This Frankenstein supposedly sticks closer to the novel
than did previous screen versions. But just as Bram
Stoker's Dracula was really Francis Coppola's Dracula,
so Mary Shelley's Frankenstein is really Kenneth Branagh's
Frankenstein. Its overwrought penny-dreadfulness violates
the tone of Shelley's work, a stately meditation on death and
rebirth that's a bit of a chore to get through (I've tried several
times). The original story is rich in melodrama, and Branagh
latches onto the anecdotes that most film versions have ignored,
such as the housekeeper Justine's being hanged for the murder
of Victor's little half-brother. Branagh stages it as a raging
Tale of Two Cities mob scene, complete with the poor woman's
body plummeting and then being jerked back up on the rope.
I will give Branagh credit for having the sense to include the
novel's most horrifying line -- "I will be with you on your
wedding night." But generally he flails so hard to keep
us interested in the story that he never lets it breathe (and
loses our interest that way). Trying for fidelity to Shelley's
epistolary narrative and structure, Branagh spreads out a lifeless
first half hour -- the movie takes forever and a day to get going
-- and frames the story aboard a landlocked ship, with the dying
Victor telling his tragic tale to Captain Walton (Aidan Quinn).
This captain, like Victor, is afflicted with hubris; he thinks
he can chart a new route to the North Pole, or something along
those lines. The framing sequence is actually an excuse for Branagh
to outdo Moby Dick and The Bounty and every other
movie featuring masts crashing to the deck.

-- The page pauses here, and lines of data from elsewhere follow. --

-- ==== Sys2Proof/Machine/Ops.lean ====
section
/-! DEFINITION. Machine/Ops.lean: the shared operations: the frame builders and the checksum, what a
completed request writes, the block's one exceptional event, reset and configuration. -/

namespace Sys2Proof.Machine

/-- Write one field of the structure at its offset, little-endian (30_encoding.md R66; 20_memory.md
R42). -/
def putField (m : Memory) (f : FrameField) (v : BitVec 32) : Memory :=
  memWrite m (fieldOffset f) (fieldSize f) v

/-- `Σ_{k=0}^{n−1} F[k]`, each byte an unsigned integer (41_framecodec.md R100). -/
def sumBytes (m : Memory) : Nat → Nat
  | 0 => 0
  | n + 1 => sumBytes m n + (readByte m n).toNat

/-- `Csum(F)`: the sum of the first `LEN_VALUE` bytes, modulo 2^32 (41_framecodec.md R100). -/
def csum (m : Memory) : BitVec 32 := BitVec.ofNat 32 (sumBytes m lenValue)

/-- The frame memory after the FRAME writes of BUILDRD (41_framecodec.md R102, R103). -/
@[irreducible]
def buildReadFrame (m : Memory) : Memory :=
  let m := fillBytes m padByte frameBytes
  let m := putField m .cmd (cmdRead.setWidth 32)
  let m := putField m .len (BitVec.ofNat 32 lenValue)
  let m := putField m .reg (probeSentinel.setWidth 32)
  let m := putField m .rsv0 (probeSentinel.setWidth 32)
  let m := putField m .rsv1 (probeSentinel.setWidth 32)
  let m := putField m .rsv2 (probeSentinel.setWidth 32)
  let m := putField m .signature signature
  putField m .checksum Config.readChecksum

/-- The frame memory after BUILDWR's writes up to `signature`: "the frame-so-far", with `w` the
WireMask (41_framecodec.md R104, R105). -/
def writeFrameSoFar (m : Memory) (w : WireMask) : Memory :=
  let m := fillBytes m padByte frameBytes
  let m := putField m .cmd (cmdWrite.setWidth 32)
  let m := putField m .len (BitVec.ofNat 32 lenValue)
  let m := putField m .reg (w.setWidth 32)
  let m := putField m .rsv0 0#32
  let m := putField m .rsv1 0#32
  let m := putField m .rsv2 0#32
  putField m .signature signature

/-- The frame memory after all FRAME writes of BUILDWR: the checksum is computed over the
frame-so-far and stored last (41_framecodec.md R104, R105). -/
@[irreducible]
def buildWriteFrame (m : Memory) (w : WireMask) : Memory :=
  let soFar := writeFrameSoFar m w
  putField soFar .checksum (csum soFar)

/-- A mask operation completes: `MOUT <- v; MVALID <- 1; ILL <- 0` (40_bitmapper.md R83, R84;
41_framecodec.md R106). -/
def completeMask (v : BitVec 16) (s : State) : State :=
  setIll false (setMvalid { s with mout := v })

/-- A build completes: FRAME and FSIZE hold the frame, `ILL <- 0` (41_framecodec.md R102, R104). -/
def completeFrame (m : Memory) (size : BitVec 7) (s : State) : State :=
  setIll false { s with frame := m, fsize := size }

/-- BUILDWR for a RelayMask, shared by BUILDWR and its two other names (41_framecodec.md R104;
30_encoding.md R78). -/
def performWrite (mask : RelayMask) (s : State) : State :=
  completeFrame (buildWriteFrame s.frame (toWire s.lut mask)) writeFrameSize s

/-- `raise IllegalRequest(req)`, the block's only exceptional event: `ILL <- 1` and no other effect
(60_exceptions.md R131). Nothing is saved (no cause, no word, no address), there is no handler and
no return: the next request is accepted normally (R131, R134). -/
def raiseIllegalRequest (s : State) : State := setIll true s

/-- The reset event: every register takes its reset value; LUT is neither read nor changed
(70_reset_and_hazards.md R150). RESP_IN is driven by the host and keeps its level, and what the host
does next is the host's. -/
def resetRegisters (s : State) : State :=
  { s with frame := [], fsize := 0#7, mout := 0x0000#16, mvalid := false, ill := false }

/-- The host drives RESP_IN (60_exceptions.md R138; 70_reset_and_hazards.md R155). -/
def driveResponse (bytes : Vector Byte 64) (s : State) : State := { s with respIn := bytes }

/-- Configure a block with a candidate table: it exists after reset where LutOK holds, and the
configuration is refused where it does not (10_state.md R23; 70_reset_and_hazards.md R152). -/
def powerOn (table : LutTable) : Host.Outcome State Fault Refusal :=
  if h : lutOk table = true then .next { State.reset with lut := ⟨table, h⟩ }
  else .refused .lutNotOk

end Sys2Proof.Machine
end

Mary Shelley's Frankenstein is destined to be a camp classic,
right down to the daffy finale, a Re-Animator swipe in
which Victor finds another use for his dead wife/half-sister
Elizabeth (Helena Bonham Carter, who's done so many period movies
that her forehead should be stamped "Property of Merchant
Ivory"). This climax certainly doesn't come from Shelley,
but by then who cares? The movie is already bad; it might as
well get worse in a big way. Adding to the unintentional fun
is Robert De Niro, who manages a sometimes affecting performance
as the Creature despite being utterly miscast. The Creature (or
monster, or whatever you want to call him) isn't as flexible
an archetype as, say, Dracula, who has been successfully interpreted
by such wildly disparate actors as Bela Lugosi, Christopher Lee,
Jack Palance, Frank Langella, Gary Oldman, and (oh, what the
hell) George Hamilton. After Boris Karloff (whose monosyllabic
reading of the monster has endured even though it's the polar
opposite of Shelley's eloquent Creature) and perhaps Peter Boyle's
comic riff on Karloff, what other actor has made the Creature
his own? If you're going to do it by the book, you need a physically
imposing man who yet can take off, convincingly, into florid
philosophical soliloquies on the injustice of his existence.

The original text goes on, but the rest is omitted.